Top of INPUT
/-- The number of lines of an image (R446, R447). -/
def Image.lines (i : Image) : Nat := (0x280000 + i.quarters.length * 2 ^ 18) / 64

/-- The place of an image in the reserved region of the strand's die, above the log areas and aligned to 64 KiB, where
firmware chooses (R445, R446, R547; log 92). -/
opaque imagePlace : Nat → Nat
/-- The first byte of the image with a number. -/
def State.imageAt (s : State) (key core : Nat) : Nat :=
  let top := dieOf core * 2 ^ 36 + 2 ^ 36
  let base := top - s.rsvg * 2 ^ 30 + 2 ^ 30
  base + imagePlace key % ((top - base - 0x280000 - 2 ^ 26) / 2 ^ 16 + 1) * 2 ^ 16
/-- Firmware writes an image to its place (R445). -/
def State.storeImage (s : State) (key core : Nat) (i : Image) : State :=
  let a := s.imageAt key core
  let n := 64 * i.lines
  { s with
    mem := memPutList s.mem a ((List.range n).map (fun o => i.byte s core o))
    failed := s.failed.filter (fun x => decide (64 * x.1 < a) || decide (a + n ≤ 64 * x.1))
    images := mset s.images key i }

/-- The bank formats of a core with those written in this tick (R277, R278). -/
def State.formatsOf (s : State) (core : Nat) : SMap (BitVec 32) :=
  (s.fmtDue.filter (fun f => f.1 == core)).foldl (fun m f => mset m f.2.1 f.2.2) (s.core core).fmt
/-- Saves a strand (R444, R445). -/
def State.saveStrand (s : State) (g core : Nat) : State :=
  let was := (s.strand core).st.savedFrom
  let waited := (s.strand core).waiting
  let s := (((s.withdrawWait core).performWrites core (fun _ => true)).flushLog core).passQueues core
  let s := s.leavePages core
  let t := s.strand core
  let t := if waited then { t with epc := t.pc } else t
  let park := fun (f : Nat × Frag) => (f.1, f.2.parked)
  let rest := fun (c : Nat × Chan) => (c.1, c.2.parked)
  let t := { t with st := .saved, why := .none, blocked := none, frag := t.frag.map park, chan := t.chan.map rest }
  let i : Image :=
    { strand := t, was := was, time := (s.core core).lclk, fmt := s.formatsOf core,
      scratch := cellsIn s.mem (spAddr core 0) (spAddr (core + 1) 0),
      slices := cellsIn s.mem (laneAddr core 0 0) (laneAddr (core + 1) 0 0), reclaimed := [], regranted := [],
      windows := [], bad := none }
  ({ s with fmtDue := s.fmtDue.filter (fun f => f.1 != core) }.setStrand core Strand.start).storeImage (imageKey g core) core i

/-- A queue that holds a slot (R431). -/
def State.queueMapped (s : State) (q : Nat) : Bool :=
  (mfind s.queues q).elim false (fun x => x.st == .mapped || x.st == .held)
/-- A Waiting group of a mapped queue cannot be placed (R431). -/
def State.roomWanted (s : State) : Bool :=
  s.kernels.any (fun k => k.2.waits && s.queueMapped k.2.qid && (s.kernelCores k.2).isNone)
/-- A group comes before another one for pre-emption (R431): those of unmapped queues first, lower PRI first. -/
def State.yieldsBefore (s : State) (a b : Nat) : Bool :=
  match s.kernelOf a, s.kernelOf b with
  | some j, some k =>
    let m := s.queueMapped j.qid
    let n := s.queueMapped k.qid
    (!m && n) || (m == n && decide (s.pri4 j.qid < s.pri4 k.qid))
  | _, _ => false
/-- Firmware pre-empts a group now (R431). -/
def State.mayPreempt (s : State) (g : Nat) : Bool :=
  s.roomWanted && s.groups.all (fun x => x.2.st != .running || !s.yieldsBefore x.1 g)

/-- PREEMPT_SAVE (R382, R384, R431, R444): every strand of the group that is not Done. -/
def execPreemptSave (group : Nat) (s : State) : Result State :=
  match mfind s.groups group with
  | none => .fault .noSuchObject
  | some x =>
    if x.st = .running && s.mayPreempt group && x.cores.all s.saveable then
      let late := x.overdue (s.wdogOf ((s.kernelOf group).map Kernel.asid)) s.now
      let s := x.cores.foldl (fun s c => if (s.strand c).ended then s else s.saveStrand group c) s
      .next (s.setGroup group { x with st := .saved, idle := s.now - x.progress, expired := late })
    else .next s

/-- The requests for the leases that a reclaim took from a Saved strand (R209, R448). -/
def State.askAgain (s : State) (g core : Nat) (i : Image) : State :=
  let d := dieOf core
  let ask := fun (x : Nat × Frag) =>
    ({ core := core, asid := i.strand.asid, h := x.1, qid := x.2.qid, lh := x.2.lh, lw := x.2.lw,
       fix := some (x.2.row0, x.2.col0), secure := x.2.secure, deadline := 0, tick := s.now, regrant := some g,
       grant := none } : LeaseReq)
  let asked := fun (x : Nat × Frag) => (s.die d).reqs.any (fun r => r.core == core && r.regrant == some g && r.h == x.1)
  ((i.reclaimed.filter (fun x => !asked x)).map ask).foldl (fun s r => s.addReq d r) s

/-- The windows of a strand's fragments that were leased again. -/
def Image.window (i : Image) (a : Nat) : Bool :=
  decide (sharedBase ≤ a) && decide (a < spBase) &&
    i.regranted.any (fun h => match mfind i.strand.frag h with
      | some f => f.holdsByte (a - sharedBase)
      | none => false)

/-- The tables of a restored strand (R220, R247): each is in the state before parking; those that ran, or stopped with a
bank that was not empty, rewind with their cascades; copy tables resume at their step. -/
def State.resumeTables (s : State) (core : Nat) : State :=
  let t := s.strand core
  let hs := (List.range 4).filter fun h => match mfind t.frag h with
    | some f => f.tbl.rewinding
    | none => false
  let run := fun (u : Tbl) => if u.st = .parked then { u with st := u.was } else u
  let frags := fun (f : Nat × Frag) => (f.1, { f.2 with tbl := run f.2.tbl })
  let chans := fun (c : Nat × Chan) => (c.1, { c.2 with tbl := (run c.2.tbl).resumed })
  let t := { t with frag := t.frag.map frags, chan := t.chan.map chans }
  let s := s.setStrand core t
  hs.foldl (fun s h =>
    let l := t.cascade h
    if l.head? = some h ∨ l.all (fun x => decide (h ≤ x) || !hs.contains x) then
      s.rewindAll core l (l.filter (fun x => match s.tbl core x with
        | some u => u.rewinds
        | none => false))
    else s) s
Bottom of INPUT
• **WORK INSTRUCTION**:
Report all lines of the data that include the word "mayPreempt".

• **ANSWER TO THIS EXERCISE**:
def State.mayPreempt (s : State) (g : Nat) : Bool :=
    if x.st = .running && s.mayPreempt group && x.cores.all s.saveable then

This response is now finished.